Love is more than an emotion. Love is an action. With divorce rates over 30 to 40 percent at present, it is clear that many people misunderstand the way in which we as persons learn to love. Jesus stated that we are to love our enemies. It is easy for someone to love those that love us. But what do we do when we are faced with persons who choose at times to not love us, when people in our lives downright break their promises to us?
First, we need to understand something about our minds. Our minds hold emotions and memories in the hippocampus and the amygdala. When we are older, unresolved material, that which is connected to pain and suffering gets triggered by current events. These current events are interpreted through our old beliefs and feelings. So as Jesus stated, first we must see our planks before we can clearly understand the other person’s specks.
Those, it seems, who are the closest to us, such as husbands, wives, family members, children, trigger these old feelings more than a mere acquaintance would. That is the way it is with our old unresolved issues. This is true usually because our old unresolved issues are often created while we are children and most of our old wounds are received at the hands of family and close friends. Of course, there are many exceptions. However, even with the child who is molested by a neighbor, the way the parent responded or did not respond usually caused the greatest pain and wound.
When we feel pain from these unresolved wounds, our minds experience them in much the same way and depth as when we originally experienced them as children.
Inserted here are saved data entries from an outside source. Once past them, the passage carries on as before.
-- ==== Sys2Proof/Decode.lean ====
section
/-! DEFINITION. The commands a word of the manual's table spells. The table of operations and events gives no row any bits: a command
is an event or an access, not a word. The words of the block's own instructions are read by Machine/Operands.lean. -/

namespace Sys2Proof

/-- No row of the table has bits, so no word spells a command. -/
def decodeTableWord (_nbits _w : Nat) : Option Instr := none

end Sys2Proof
end

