-- ==== Sys2Proof/Machine/Regs.lean ====
section
/-! DEFINITION. The register map of the module: every control register the field tables of the manual give
(Tables 2.2 to 16.13), its address (Tables 13.1 and 13.2 with each chapter's offsets), and its fields with their bits,
access code, reset value and reset domain (Table 0.2, R5, R11). -/

namespace Sys2Proof.Machine

/-- The access codes of Table 0.2 (R5). -/
inductive Access where
  | ro | rw | wo | w1c | w1s | rc
  deriving DecidableEq, Repr

/-- Which reset a field follows (R11): MOD_RESET_N, the always-on domain ("kept"), or the repair record, which every
later power-up applies (R74, R225, R247). -/
inductive Domain where
  | core | kept | repair
  deriving DecidableEq, Repr

/-- Whether a field is a stage-set item, and of which scope (R314, R321). -/
inductive StageScope where
  | none | installer | partition
  deriving DecidableEq, Repr

/-- One field of a register. -/
structure FieldDef where
  lo : Nat
  width : Nat
  acc : Access
  reset : Nat
  dom : Domain
  stage : StageScope
  deriving DecidableEq, Repr

/-- The registers, named as the manual names them; the arguments are the manual's indices (cluster c, partition p,
port or unit n, slot s, bank b, word w). -/
inductive Reg where
  /-- MC_SEQ_CTRL, Table 2.3. -/
  | mcSeqCtrl (c : Nat)
  /-- MC_SEQ_STATUS, Table 2.4. -/
  | mcSeqStatus (c : Nat)
  /-- MC_SEQ_BASE, Table 2.5. -/
  | mcSeqBase (c : Nat)
  /-- MC_SEQ_LEN, Table 2.5. -/
  | mcSeqLen (c : Nat)
  /-- MC_SEQ_PC, Table 2.5. -/
  | mcSeqPc (c : Nat)
  /-- MC_SEQ_FAULT, Table 2.5. -/
  | mcSeqFault (c : Nat)
  /-- MC_SEQ_IRQ, Table 2.6. -/
  | mcSeqIrq (c : Nat)
  /-- MC_SEQ_IRQ_EN, Table 2.6. -/
  | mcSeqIrqEn (c : Nat)
  /-- MC_DWQ_STATUS, Table 2.21. -/
  | mcDwqStatus (c : Nat)
  /-- MC_LEND, Table 2.22. -/
  | mcLend (c : Nat)
  /-- MC_RNG_SEED, Table 2.7. -/
  | mcRngSeed (c : Nat)
  /-- MC_GYLE, Table 2.7. -/
  | mcGyle (c : Nat)
  /-- MC_Gn, Table 2.7. -/
  | mcG (c : Nat) (n : Nat)
  /-- MC_EVTn, Table 2.7. -/
  | mcEvt (c : Nat) (n : Nat)
  /-- MC_ANCHORn, Table 2.19. -/
  | mcAnchor (c : Nat) (n : Nat)
  /-- MC_TDESCs word 0, Table 2.18. -/
  | mcTdesc0 (c : Nat) (s : Nat)
  /-- MC_TDESCs word 1, Table 2.18. -/
  | mcTdesc1 (c : Nat) (s : Nat)
  /-- MC_TDESCs word 2, Table 2.18. -/
  | mcTdesc2 (c : Nat) (s : Nat)
  /-- MC_TDESCs word 3, Table 2.18. -/
  | mcTdesc3 (c : Nat) (s : Nat)
  /-- MC_DPU_MAP, Table 3.5. -/
  | mcDpuMap (c : Nat)
  /-- MC_ROUSE_CFG, Table 3.6. -/
  | mcRouseCfg (c : Nat)
  /-- MC_ARR_STATUS, Table 3.6. -/
  | mcArrStatus (c : Nat)
  /-- MC_ARR_BUSY, Table 3.7. -/
  | mcArrBusy (c : Nat)
  /-- MC_ARR_STALL_LOAD, Table 3.7. -/
  | mcArrStallLoad (c : Nat)
  /-- MC_ARR_STALL_BANK, Table 3.7. -/
  | mcArrStallBank (c : Nat)
  /-- MC_ARR_ROUSE, Table 3.7. -/
  | mcArrRouse (c : Nat)
  /-- MC_ARR_ACC, Table 3.7. -/
  | mcArrAcc (c : Nat)
  /-- MC_WIN_STATUS, Table 4.5. -/
  | mcWinStatus (c : Nat)
  /-- MC_ACC_QUERY, Table 4.2. -/
  | mcAccQuery (c : Nat)
  /-- VEC_UNITu, Table 7.6. -/
  | vecUnit (c : Nat) (u : Nat)
  /-- VEC_BUSYu, Table 7.7. -/
  | vecBusy (c : Nat) (u : Nat)
  /-- VEC_STALLu, Table 7.7. -/
  | vecStall (c : Nat) (u : Nat)
  /-- VEC_SEQ_MAP, Table 7.8. -/
  | vecSeqMap (c : Nat)
  /-- VEC_STATUS, Table 7.8. -/
  | vecStatus (c : Nat)
  /-- BANK_OWNERb, Table 9.5. -/
  | bankOwner (c : Nat) (b : Nat)
  /-- BANK_STATUS, Table 9.6. -/
  | bankStatus (c : Nat)
  /-- BANK_MAP, Table 9.7. -/
  | bankMap (c : Nat)
  /-- BANK_MARCH_CTRL, Table 9.8. -/
  | bankMarchCtrl (c : Nat)
  /-- BANK_MARCH_STATUS, Table 9.9. -/
  | bankMarchStatus (c : Nat)
  /-- BANK_MARCH_FAIL, Table 9.10. -/
  | bankMarchFail (c : Nat)
  /-- BANK_REPAIRb, Table 9.11. -/
  | bankRepair (c : Nat) (b : Nat)
  /-- KLN_PCFGp, Table 6.9. -/
  | klnPcfg (p : Nat)
  /-- KLN_RINGp, Table 6.10. -/
  | klnRing (p : Nat)
  /-- KLN_RHEADp, Table 6.10. -/
  | klnRhead (p : Nat)
  /-- KLN_RSTATp, Table 6.11. -/
  | klnRstat (p : Nat)
  /-- KLN_IRQp, Table 6.12. -/
  | klnIrq (p : Nat)
  /-- KLN_IRQ_ENp, Table 6.12. -/
  | klnIrqEn (p : Nat)
  /-- KLN_CNTp, Table 6.13. -/
  | klnCnt (p : Nat)
  /-- KLN_COREc, Table 6.14. -/
  | klnCore (k : Nat)
  /-- RK_PCFGp, Table 8.7. -/
  | rkPcfg (p : Nat)
  /-- RK_LSCALEp, Table 5.3. -/
  | rkLscale (p : Nat)
  /-- RK_LSCALE_CFGp, Table 5.3. -/
  | rkLscaleCfg (p : Nat)
  /-- RK_SWEEPp, Table 8.8. -/
  | rkSweep (p : Nat)
  /-- RK_SLISTp, Table 8.8. -/
  | rkSlist (p : Nat)
  /-- RK_SSTATp, Table 8.9. -/
  | rkSstat (p : Nat)
  /-- RK_CNTp, Table 8.10. -/
  | rkCnt (p : Nat)
  /-- RK_IRQp, Table 8.10. -/
  | rkIrq (p : Nat)
  /-- RK_IRQ_ENp, Table 8.10. -/
  | rkIrqEn (p : Nat)
  /-- RK_CHKp, Table 8.11. -/
  | rkChk (p : Nat)
  /-- RK_SEEDp, Table 8.8. -/
  | rkSeed (p : Nat)
  /-- RK_CHKLp, Table 8.11. -/
  | rkChkl (p : Nat)
  /-- RK_UNITn, Table 8.12. -/
  | rkUnit (n : Nat)
  /-- FAB_COORD, Table 11.13. -/
  | fabCoord
  /-- FAB_TORUS, Table 11.13. -/
  | fabTorus
  /-- FAB_CFG, Table 11.14. -/
  | fabCfg
  /-- FAB_STATUS, Table 11.14. -/
  | fabStatus
  /-- FAB_FTC, Table 11.15. -/
  | fabFtc
  /-- FAB_FTC_CFG, Table 11.15. -/
  | fabFtcCfg
  /-- FAB_FTC_STAT, Table 11.15. -/
  | fabFtcStat
  /-- FAB_LMAPn, Table 11.16. -/
  | fabLmap (n : Nat)
  /-- FAB_PORTn, Table 11.17. -/
  | fabPort (n : Nat)
  /-- FAB_SLICEp, Table 11.18. -/
  | fabSlice (p : Nat)
  /-- FAB_SLCFGp, Table 11.18. -/
  | fabSlcfg (p : Nat)
  /-- FAB_EPOCHp, Table 11.19. -/
  | fabEpoch (p : Nat)
  /-- FAB_SLSTATp, Table 11.19. -/
  | fabSlstat (p : Nat)
  /-- FAB_IRQp, Table 11.20. -/
  | fabIrq (p : Nat)
  /-- FAB_IRQ_ENp, Table 11.20. -/
  | fabIrqEn (p : Nat)
  /-- FAB_NFLAGp, Table 5.5. -/
  | fabNflag (p : Nat)
  /-- FAB_PCNTn word 0, Table 11.21. -/
  | fabPcntTxFlits (n : Nat)
  /-- FAB_PCNTn word 1, Table 11.21. -/
  | fabPcntRxFlits (n : Nat)
  /-- FAB_PCNTn word 2, Table 11.21. -/
  | fabPcntReplays (n : Nat)
  /-- FAB_PCNTn word 3, Table 11.21. -/
  | fabPcntNaks (n : Nat)
  /-- FAB_PCNTn word 4, Table 11.21. -/
  | fabPcntFecCorr (n : Nat)
  /-- FAB_PCNTn word 5, Table 11.21. -/
  | fabPcntFecUncorr (n : Nat)
  /-- FAB_PCNTn word 6, Table 11.21. -/
  | fabPcntCreditStall (n : Nat)
  /-- FAB_PCNTn word 7, Table 11.21. -/
  | fabPcntTransit (n : Nat)
  /-- HBM_PQUOTAp, Table 10.7. -/
  | hbmPquota (p : Nat)
  /-- HBM_PUSEp, Table 10.8. -/
  | hbmPuse (p : Nat)
  /-- HBM_MRINGp, Table 10.9. -/
  | hbmMring (p : Nat)
  /-- HBM_MHEADp, Table 10.9. -/
  | hbmMhead (p : Nat)
  /-- HBM_MSTATp, Table 10.10. -/
  | hbmMstat (p : Nat)
  /-- HBM_MCNTp, Table 10.10. -/
  | hbmMcnt (p : Nat)
  /-- HBM_SCRUB, Table 10.11. -/
  | hbmScrub
  /-- HBM_UE_LOG, Table 10.11. -/
  | hbmUeLog
  /-- HBM_DEVn, Table 10.12. -/
  | hbmDev (n : Nat)
  /-- CLR_SNAPp, Table 10.13. -/
  | clrSnap (p : Nat)
  /-- CLR_SNAPLp, Table 10.13. -/
  | clrSnapl (p : Nat)
  /-- CLR_SNAPTp, Table 10.13. -/
  | clrSnapt (p : Nat)
  /-- CLR_BUDDYp, Table 10.14. -/
  | clrBuddy (p : Nat)
  /-- CLR_BUDDY_SRCp, Table 10.14. -/
  | clrBuddySrc (p : Nat)
  /-- CLR_DEVn, Table 10.12. -/
  | clrDev (n : Nat)
  /-- HOST_PCFGp, Table 12.6. -/
  | hostPcfg (p : Nat)
  /-- HOST_HGSTATq, Table 12.7. -/
  | hostHgstat (p : Nat)
  /-- command slot i, word w (Table 13.3), Tables 13.3 and 13.4. -/
  | mbxCmd (p : Nat) (i : Nat) (w : Nat)
  /-- response slot i, word w (Table 13.4), Tables 13.3 and 13.4. -/
  | mbxRsp (p : Nat) (i : Nat) (w : Nat)
  /-- MBX_STATp, Table 13.12. -/
  | mbxStat (p : Nat)
  /-- MBX_IRQp, Table 13.12. -/
  | mbxIrq (p : Nat)
  /-- MBX_IRQ_ENp, Table 13.12. -/
  | mbxIrqEn (p : Nat)
  /-- STG_ISTAT, Table 13.10. -/
  | stgIstat
  /-- STG_IWHEN, Table 13.11. -/
  | stgIwhen
  /-- STG_PSTATp, Table 13.10. -/
  | stgPstat (p : Nat)
  /-- STG_PWHENp, Table 13.11. -/
  | stgPwhen (p : Nat)
  /-- SEC_FUSE, Table 14.9. -/
  | secFuse
  /-- SEC_STATUS, Table 14.10. -/
  | secStatus
  /-- SEC_AUDIT, Table 14.10. -/
  | secAudit
  /-- SEC_DENYp, Table 14.11. -/
  | secDeny (p : Nat)
  /-- SEC_DIAG, Table 14.11. -/
  | secDiag
  /-- SEC_MEASn word w, Table 14.11. -/
  | secMeas (n : Nat) (w : Nat)
  /-- PWR_MODE, Table 15.9. -/
  | pwrMode
  /-- PWR_CFG, Table 15.9. -/
  | pwrCfg
  /-- PWR_STATUS, Table 15.10. -/
  | pwrStatus
  /-- PWR_METER, Table 15.11. -/
  | pwrMeter
  /-- PWR_ENERGY, Table 15.11. -/
  | pwrEnergy
  /-- PWR_THROTc, Table 15.11. -/
  | pwrThrot (n : Nat)
  /-- PWR_FAULT, Table 16.4. -/
  | pwrFault
  /-- TEL_ALERT, Table 15.12. -/
  | telAlert
  /-- TEL_WEAR_STAT, Table 15.12. -/
  | telWearStat
  /-- TEL_WEAR0, Table 15.13. -/
  | telWear0
  /-- TEL_WEAR1, Table 15.13. -/
  | telWear1
  /-- TEL_WEAR2, Table 15.13. -/
  | telWear2
  /-- TEL_WEAR3, Table 15.13. -/
  | telWear3
  /-- TEL_WEAR4, Table 15.13. -/
  | telWear4
  /-- TEL_TEMPn, Table 15.14. -/
  | telTemp (n : Nat)
  /-- TEL_ACTIVEp, Table 15.14. -/
  | telActive (p : Nat)
  /-- TEL_IDLEp_c, Table 15.14. -/
  | telIdle (p : Nat) (n : Nat)
  /-- TEL_TRACEp, Table 15.15. -/
  | telTrace (p : Nat)
  /-- TEL_THEADp, Table 15.15. -/
  | telThead (p : Nat)
  /-- TEL_TSTATp, Table 15.15. -/
  | telTstat (p : Nat)
  /-- SVC_WRINGps, Table 16.13. -/
  | svcWring (p : Nat) (s : Nat)
  /-- SVC_WHEADps, Table 16.13. -/
  | svcWhead (p : Nat) (s : Nat)
  /-- SVC_RRINGps, Table 16.13. -/
  | svcRring (p : Nat) (s : Nat)
  /-- SVC_RHEADps, Table 16.13. -/
  | svcRhead (p : Nat) (s : Nat)
  /-- SVC_QPTps, Table 16.13. -/
  | svcQpt (p : Nat) (s : Nat)
  /-- SVC_KEYTps, Table 16.13. -/
  | svcKeyt (p : Nat) (s : Nat)
  /-- SVC_STATps, Table 16.13. -/
  | svcStat (p : Nat) (s : Nat)
  /-- SVC_IRQps, Table 16.13. -/
  | svcIrq (p : Nat) (s : Nat)
  /-- SVC_IRQ_ENps, Table 16.13. -/
  | svcIrqEn (p : Nat) (s : Nat)
  /-- MGT_STATUS, Table 16.11. -/
  | mgtStatus
  deriving DecidableEq, Repr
With this said, Jesus gave us a very clear pattern of how to deal with our pain. First, we are to remove and have our planks (experiences, perceptions) removed before we can see clearly the motivations of another’s heart. We are not to judge others simply because our perceptions are always determined by our past experiences.
Love believes all things. You see, we are commanded to always give mercy, even as we are granted mercy. Forgive as we are forgiven. So how do we treat a spouse, or friend, or person who has hurt us? First, we choose to forgive. Secondly, we ask God to show us what the real source of our pain is. We must go beyond blaming the present situation. We must look for the root cause of the pain. The unresolved wound that our now current situation is triggering and connecting itself to.
This is the way of the cross. My book “Restoring Gods Image” shows you how to accomplish this in your life. It is time to stop leaving our marriages and start allowing God to teach us how to love unconditionally. This can be accomplished.